> [ENTRIES PROVIDED]:
/-! `setBp` changes `bps`. -/
@[simp] theorem setBp_pending (s : State) (n : Nat) (x : Bp) : (s.setBp n x).pending = s.pending := rfl
@[simp] theorem setBp_cyc (s : State) (n : Nat) (x : Bp) : (s.setBp n x).cyc = s.cyc := rfl
@[simp] theorem setBp_uptime (s : State) (n : Nat) (x : Bp) : (s.setBp n x).uptime = s.uptime := rfl
@[simp] theorem setBp_regs (s : State) (n : Nat) (x : Bp) : (s.setBp n x).regs = s.regs := rfl
@[simp] theorem setBp_shadows (s : State) (n : Nat) (x : Bp) : (s.setBp n x).shadows = s.shadows := rfl
@[simp] theorem setBp_reads (s : State) (n : Nat) (x : Bp) : (s.setBp n x).reads = s.reads := rfl
@[simp] theorem setBp_mem (s : State) (n : Nat) (x : Bp) : (s.setBp n x).mem = s.mem := rfl
@[simp] theorem setBp_parBad (s : State) (n : Nat) (x : Bp) : (s.setBp n x).parBad = s.parBad := rfl
@[simp] theorem setBp_img (s : State) (n : Nat) (x : Bp) : (s.setBp n x).img = s.img := rfl
@[simp] theorem setBp_limits (s : State) (n : Nat) (x : Bp) : (s.setBp n x).limits = s.limits := rfl
@[simp] theorem setBp_limPend (s : State) (n : Nat) (x : Bp) : (s.setBp n x).limPend = s.limPend := rfl
@[simp] theorem setBp_evalSeq (s : State) (n : Nat) (x : Bp) : (s.setBp n x).evalSeq = s.evalSeq := rfl
@[simp] theorem setBp_tapFlight (s : State) (n : Nat) (x : Bp) : (s.setBp n x).tapFlight = s.tapFlight := rfl
@[simp] theorem setBp_heldOff (s : State) (n : Nat) (x : Bp) : (s.setBp n x).heldOff = s.heldOff := rfl
@[simp] theorem setBp_descMoves (s : State) (n : Nat) (x : Bp) : (s.setBp n x).descMoves = s.descMoves := rfl
@[simp] theorem setBp_delayFlight (s : State) (n : Nat) (x : Bp) : (s.setBp n x).delayFlight = s.delayFlight := rfl
@[simp] theorem setBp_rsmp (s : State) (n : Nat) (x : Bp) : (s.setBp n x).rsmp = s.rsmp := rfl
@[simp] theorem setBp_chains (s : State) (n : Nat) (x : Bp) : (s.setBp n x).chains = s.chains := rfl
@[simp] theorem setBp_cx (s : State) (n : Nat) (x : Bp) : (s.setBp n x).cx = s.cx := rfl
@[simp] theorem setBp_adcs (s : State) (n : Nat) (x : Bp) : (s.setBp n x).adcs = s.adcs := rfl
@[simp] theorem setBp_mcs (s : State) (n : Nat) (x : Bp) : (s.setBp n x).mcs = s.mcs := rfl
@[simp] theorem setBp_meas (s : State) (n : Nat) (x : Bp) : (s.setBp n x).meas = s.meas := rfl
@[simp] theorem setBp_loops (s : State) (n : Nat) (x : Bp) : (s.setBp n x).loops = s.loops := rfl
@[simp] theorem setBp_engines (s : State) (n : Nat) (x : Bp) : (s.setBp n x).engines = s.engines := rfl
@[simp] theorem setBp_lighters (s : State) (n : Nat) (x : Bp) : (s.setBp n x).lighters = s.lighters := rfl
@[simp] theorem setBp_taps (s : State) (n : Nat) (x : Bp) : (s.setBp n x).taps = s.taps := rfl
@[simp] theorem setBp_writeBacks (s : State) (n : Nat) (x : Bp) : (s.setBp n x).writeBacks = s.writeBacks := rfl
@[simp] theorem setBp_ports (s : State) (n : Nat) (x : Bp) : (s.setBp n x).ports = s.ports := rfl
@[simp] theorem setBp_time (s : State) (n : Nat) (x : Bp) : (s.setBp n x).time = s.time := rfl
@[simp] theorem setBp_thermal (s : State) (n : Nat) (x : Bp) : (s.setBp n x).thermal = s.thermal := rfl
@[simp] theorem setBp_fc (s : State) (n : Nat) (x : Bp) : (s.setBp n x).fc = s.fc := rfl
@[simp] theorem setBp_mgmt (s : State) (n : Nat) (x : Bp) : (s.setBp n x).mgmt = s.mgmt := rfl
@[simp] theorem setBp_flash0 (s : State) (n : Nat) (x : Bp) : (s.setBp n x).flash0 = s.flash0 := rfl
@[simp] theorem setBp_flash1 (s : State) (n : Nat) (x : Bp) : (s.setBp n x).flash1 = s.flash1 := rfl
@[simp] theorem setBp_rpl (s : State) (n : Nat) (x : Bp) : (s.setBp n x).rpl = s.rpl := rfl
@[simp] theorem setBp_cp0 (s : State) (n : Nat) (x : Bp) : (s.setBp n x).cp0 = s.cp0 := rfl
@[simp] theorem setBp_cp1 (s : State) (n : Nat) (x : Bp) : (s.setBp n x).cp1 = s.cp1 := rfl
@[simp] theorem setBp_boot (s : State) (n : Nat) (x : Bp) : (s.setBp n x).boot = s.boot := rfl
@[simp] theorem setBp_fuses (s : State) (n : Nat) (x : Bp) : (s.setBp n x).fuses = s.fuses := rfl
@[simp] theorem setBp_burned (s : State) (n : Nat) (x : Bp) : (s.setBp n x).burned = s.burned := rfl
@[simp] theorem setBp_burn (s : State) (n : Nat) (x : Bp) : (s.setBp n x).burn = s.burn := rfl
@[simp] theorem setBp_pins (s : State) (n : Nat) (x : Bp) : (s.setBp n x).pins = s.pins := rfl
@[simp] theorem setBp_freeCtr (s : State) (n : Nat) (x : Bp) : (s.setBp n x).freeCtr = s.freeCtr := rfl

> [TASK PROMPT]: From the top of the material above, print every line exactly, ending with the line that holds "s.uptime := rfl".

> [ANSWER TO THE EXERCISE]:
/-! `setBp` changes `bps`. -/
@[simp] theorem setBp_pending (s : State) (n : Nat) (x : Bp) : (s.setBp n x).pending = s.pending := rfl
@[simp] theorem setBp_cyc (s : State) (n : Nat) (x : Bp) : (s.setBp n x).cyc = s.cyc := rfl
@[simp] theorem setBp_uptime (s : State) (n : Nat) (x : Bp) : (s.setBp n x).uptime = s.uptime := rfl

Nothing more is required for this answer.